-- ==== Sys2Proof/Machine/Gangs.lean ====
section
/-! DEFINITION. Gangs (R267 to R285): the sequence table entry, binding, the width-changing crossing, the event
CROSSING_COMPLETION, and GSET, GWID, GVIEW and GRANK. -/

namespace Sys2Proof.Machine

/-! ## The entry (R267, R268) -/

/-- The fields of an entry that the device reads from memory. -/
structure SeqEntry where
  width : Nat
  lc : Nat
  view : Nat
  lists : Nat
  store : Nat
  span : Nat
  rst : Nat
  members : List Nat
deriving DecidableEq, Repr

/-- The fields of an entry's 256 bytes. -/
def entryOf (bs : List Byte) : SeqEntry :=
  let f := fieldOf bs
  ⟨f 0 1, f 2 1, f 4 4, f 8 8, f 16 8, f 24 4, f 28 4, (List.range (f 0 1)).map fun r => f (64 + 2 * r) 2⟩

/-- The limits of LISTS, STORE, SPAN and RST. -/
def SeqEntry.placesOk (e : SeqEntry) : Bool :=
  e.lists % 64 == 0 && e.store % 64 == 0 && e.span % 64 == 0 && e.rst % 64 == 0 && 64 ≤ e.rst

/-- Whether a coordinate is well formed and lies in a launch's rectangle. -/
def Desc.holdsCoord (d : Desc) (c : Nat) : Bool :=
  c % 256 < 32 && c / 256 < 32 && d.rect.contains (c % 256, c / 256)

/-- A valid entry (R268). -/
def entryValid (d : Desc) (bs : List Byte) : Bool :=
  let e := entryOf bs
  1 ≤ e.width && e.width ≤ 64 && e.lc ≤ 5 && fieldOf bs 1 1 == 0 && fieldOf bs 56 8 == 0 && fieldOf bs 192 64 == 0
    && e.placesOk && e.members.all d.holdsCoord && e.members.eraseDups.length == e.members.length

/-- The chunk length of a code. -/
def chunkLen (lc : Nat) : Nat := 2 ^ (lc + 1)

/-- LocalPos of R269. -/
def localPos (l t w : Nat) : Nat := t / l / w * l + t % l

/-- StoreAddr of R270. -/
def SeqEntry.addr (e : SeqEntry) (r p : Nat) : Nat := e.store + r * e.span + p * e.rst

/-- Own of R270: the tokens a rank holds of P at a width. -/
def ownTokens (l p r w : Nat) : Nat :=
  (List.range ((p + l - 1) / l)).foldl (fun n c => if c % w == r then n + min l (p - c * l) else n) 0

/-! ## Participants (R245) -/

/-- The terraces of the module that take part in a domain. -/
def State.participants (s : State) (k : DomKey) : List Terrace :=
  s.ters.filter fun t => match k with
    | .phase l d => t.launch == l && dieOf t.core == d
    | .launch l => t.launch == l && t.gang.isNone
    | .gang g => t.gang == some g
    | .solo u => t.uid == u

/-- Whether every participant of a domain has arrived at its next crossing, and there is one that has (R254). -/
def State.allArrived (s : State) (k : DomKey) : Bool :=
  let d := s.dom k
  (d.crossings < d.started || !d.arrived.isEmpty) && ((s.participants k).all fun t => d.crossings < t.arrivals k)
    && (s.partners k).all fun c => d.arrived.contains (moduleOf c)

/-- Whether writes outside the module have all been answered. -/
def State.allAcked (s : State) (acks : List (Nat × Nat)) : Bool := acks.all fun k => s.answers.any fun a => a.1 == k.1

/-- Whether a crossing of a domain, or an early one, can go on (R248, R254): it begins once every participant has arrived, or
    every other module has sent its staged writes, and then waits for what it reads and writes outside the module. -/
def State.crossDue (s : State) (k : DomKey) : Bool :=
  let d := s.dom k
  match d.landing with
  | .idle => if d.calls == 0 then s.allArrived k else d.called.isEmpty
  | .reading _ => s.allGot d.gets
  | .called _ => s.allAcked d.acks
  | .crossed _ => s.allAcked d.acks && (match k with
      | .gang g => (match s.gang? g with | some x => s.allGot x.gets | none => true)
      | _ => true)

/-! ## The width-changing crossing (R273 to R279) -/

/-- The request of this module's participants with the highest rank key, as rank, core, terrace and width (R273). -/
def State.widthHere (s : State) (g : Gang) (n : Nat) : Option (Nat × Nat × Nat × Nat) :=
  let key := fun (t : Terrace) => (⟨(s.gangRank g (dieOf t.core)).getD 0, t.core, t.ter, t.uid, [], []⟩ : Writer)
  let ts := (s.gangTers g.id).filter fun t => (t.widthReq.map (·.2)) == some n
  let best := ts.foldl (fun b t => match b with
    | none => some t
    | some x => if (key x).lt (key t) then some t else some x) none
  best.bind fun t => t.widthReq.map fun r => ((key t).rank, t.core, t.ter, r.1)

/-- The winning request of a crossing (R273): the width asked for by the participant of highest rank key, on this module or
    another. -/
def State.widthAsked (s : State) (g : Gang) (n : Nat) : Option Nat :=
  let key := fun (x : Nat × Nat × Nat × Nat) => (⟨x.1, x.2.1, x.2.2.1, 0, [], []⟩ : Writer)
  match s.widthHere g n, (s.dom (.gang g.id)).asked with
  | some a, some b => some (if (key a).lt (key b) then b.2.2.2 else a.2.2.2)
  | some a, none | none, some a => some a.2.2.2
  | none, none => none

/-- The core that takes a joining team on a die of the module (R278). -/
def State.joinCore (s : State) (l : Launch) (die : Nat) : Option Nat :=
  (s.coresOn l.vf die).find? fun k => s.room k l.vf l.d.rr l.d.tpt (l.d.tpt * l.d.placeBytes + l.d.teamBytes)

/-- The dies that a width change has reserved. -/
def Changing.dies : Changing → List (Nat × Nat)
  | .idle => []
  | .chosen p | .moved p => p.dies
  | .listed _ ds _ => ds

/-- Whether a die has room for a joining team, and no other gang has chosen it. -/
def State.canJoin (s : State) (l : Launch) (c : Nat × Nat) : Bool :=
  (s.gangs.all fun g => g.launch != l.id || !g.change.dies.contains c) && match s.dieAt c with
    | some die => (s.joinCore l die).isSome
    | none => Config.peerPasses s.tick 7 (coordOf c)

/-- A member list as the device reads it at a crossing (R275). -/
def State.listDev (s : State) (gets : List OutRead) (vf die va : Nat) : State × List OutRead × DevGot :=
  let page := fun (x : Nat) => if !isGlobal x then false else
    match (s.translate vf die none ⟨false, false, true⟩ x).2 with
    | .ok p => (p.leaf.cls != clsUntracked && p.leaf.cls != clsUpdate) || p.leaf.fmt
    | .error _ => false
  if page va || page (va + 831) then (s, gets, .fail codeViolation va) else s.devGet gets vf die va 64 13

/-- What the reading of several member lists has come to. -/
structure Lists where
  s : State
  gets : List OutRead
  got : List (Option (List Byte))
  fail : Option (Nat × Nat)
  wait : Bool

/-- The member lists of the ranks from r on: the bytes where they could be read, the first failure, and whether some have
    still to come from outside the module. -/
def State.listsDev (s : State) (gets : List OutRead) (vf die lists r : Nat) : Nat → Lists
  | 0 => ⟨s, gets, [], none, false⟩
  | n + 1 =>
    let x := s.listDev gets vf die (lists + 832 * r)
    let y := x.1.listsDev x.2.1 vf die lists (r + 1) n
    match x.2.2 with
    | .bytes bs => { y with got := some bs :: y.got }
    | .fail code va => { y with got := none :: y.got, fail := some (code, va) }
    | .wait => { y with got := none :: y.got, wait := true }

/-- A move of a record: from an old address to a new one (R277). -/
def moves (e : SeqEntry) (kl : List KvList) (l p w w2 : Nat) : List (Nat × Nat) :=
  (List.range ((p + l - 1) / l)).flatMap fun c =>
    (List.range (min l (p - c * l))).filterMap fun k =>
      let t := c * l + k
      match (kl[c % w]?).bind fun x => x.map (localPos l t w) with
      | none => none
      | some old =>
        let new := e.addr (c % w2) (localPos l t w2)
        if old == new then none else some (old, new)

/-- What the reading of the moves has come to: where each piece goes and its bytes, the first failure's code and address, or
    that some have still to come. -/
inductive Moves where
  | ok (ws : List (Nat × List Byte))
  | fail (code va : Nat)
  | wait
deriving DecidableEq, Repr

/-- What refuses the page of a store address for a move: its class or group, a live record, or its translation (R275, R338). -/
def State.storePage (s : State) (vf die va : Nat) (write : Bool) : Option Nat :=
  if !isGlobal va then some codeViolation
  else
    match (s.translate vf die none ⟨write, false, true⟩ va).2 with
    | .error code => some code
    | .ok p =>
      if p.leaf.cls != clsStaged || p.leaf.sgrp != 1 || (write && s.liveRecord p.pa) then some codeViolation else none

/-- Read the piece of 64 bytes at the new address of a move, where it stands outside the module, so that what its owner refuses is
    known before any move is written (R275; DEDUCED, log entry 26). -/
def State.probe (s : State) (gets : List OutRead) (vf die va : Nat) : State × List OutRead × DevGot :=
  match (s.translate vf die none ⟨true, false, true⟩ va).2 with
  | .ok p => if isAway p.pa then s.devPiece gets vf die va 64 else (s, gets, .bytes [])
  | .error _ => (s, gets, .bytes [])

/-- Read the 64-byte pieces of the records that move, and find where each goes (R275, R277). -/
def State.movePieces (s : State) (gets : List OutRead) (vf die : Nat) : List (Nat × Nat) → State × List OutRead × Moves
  | [] => (s, gets, .ok [])
  | (old, new) :: r =>
    match s.storePage vf die old false, s.storePage vf die new true with
    | some code, _ => (s, gets, .fail code old)
    | none, some code => (s, gets, .fail code new)
    | none, none =>
      let x := s.devPiece gets vf die old 64
      let y := x.1.probe x.2.1 vf die new
      match x.2.2, y.2.2 with
      | .fail code va, _ | _, .fail code va => (y.1, y.2.1, .fail code va)
      | .bytes bs, .bytes _ =>
        (match y.1.movePieces y.2.1 vf die r with
         | (s2, g, .ok z) => (s2, g, .ok ((new, bs) :: z))
         | z => z)
      | _, _ =>
        match y.1.movePieces y.2.1 vf die r with
        | (s2, g, .ok _) => (s2, g, .wait)
        | z => z

/-- A list in store form (R270): its freed-page records as they stood, where they were a valid list's; its reserved bytes are
    zero. -/
def storeForm (raw : List Byte) (base rst e : Nat) : List Byte :=
  let f := fieldOf raw 16 1
  let keep := if f ≤ 16 then f else 0
  let blank := patchBytes (patchBytes raw 0 (List.replicate 16 0)) 64 (List.replicate 512 0)
  let blank := patchBytes blank 16 (natBytes 1 keep ++ List.replicate 47 0)
  let blank := (List.range 16).foldl (fun b y => patchBytes b (588 + 16 * y) (List.replicate 4 0)) blank
  if e == 0 then blank else putExtents (putField (putField blank 0 1 1) 8 8 e) 0 [⟨base, 0, e, rst⟩]

/-- Log a failure of a crossing (R275). -/
def State.logChange (s : State) (vf die : Nat) (e : Nat × Nat) : State :=
  (s.logRec vf (logBoth e.1) ⟨e.2, 0, e.1, 0, 0, 0, die, 2⟩).1

/-- Bind a terrace to a gang (R271): its arrivals are the gang's completed crossings. -/
def State.bindTer (s : State) (uid g : Nat) : State :=
  let d := s.dom (.gang g)
  s.updTer uid fun t => { t with gang := some g, gangArr := d.crossings, gangEarly := d.early, widthReq := none }

/-- Unbind a terrace: it takes part in its launch's domain again. -/
def State.unbindTer (s : State) (uid : Nat) : State :=
  s.updTer uid fun t =>
    let d := s.dom (.launch t.launch)
    { t with gang := none, widthReq := none, crossArr := d.passed, crossEarly := d.early }

/-- A die chosen for a wider view has the places, scratchpad and pool of its joining team reserved (R278). -/
def State.reserve (s : State) (l : Launch) (c : Nat × Nat) : State :=
  match (s.dieAt c).bind (s.joinCore l) with
  | none => s
  | some core =>
    let r := s.addTeam l core (2 ^ 31 + coordOf c)
    r.1.updTeam r.2.uid fun m => { m with joined := true, held := l.d.tpt }

/-- The joining team reserved on a die. -/
def State.reserved (s : State) (l : Launch) (c : Nat × Nat) : Option Team :=
  s.teams.find? fun m => m.launch == l.id && m.held != 0 && m.idx == 2 ^ 31 + coordOf c

/-- The places reserved on dies are freed (R275). -/
def State.unreserve (s : State) (l : Launch) (cs : List (Nat × Nat)) : State :=
  { s with teams := s.teams.filter fun m => !(m.launch == l.id && m.held != 0 && cs.any fun c => m.idx == 2 ^ 31 + coordOf c) }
● ● ● ●
- Work required: An exact copy of the lines above, from the one containing "else (s, gets, .bytes [])" through the one containing "let x := s.devPiece gets vf die old 64", is the whole of the answer.

- Answer below:
  | .ok p => if isAway p.pa then s.devPiece gets vf die va 64 else (s, gets, .bytes [])
  | .error _ => (s, gets, .bytes [])

/-- Read the 64-byte pieces of the records that move, and find where each goes (R275, R277). -/
def State.movePieces (s : State) (gets : List OutRead) (vf die : Nat) : List (Nat × Nat) → State × List OutRead × Moves
  | [] => (s, gets, .ok [])
  | (old, new) :: r =>
    match s.storePage vf die old false, s.storePage vf die new true with
    | some code, _ => (s, gets, .fail code old)
    | none, some code => (s, gets, .fail code new)
    | none, none =>
      let x := s.devPiece gets vf die old 64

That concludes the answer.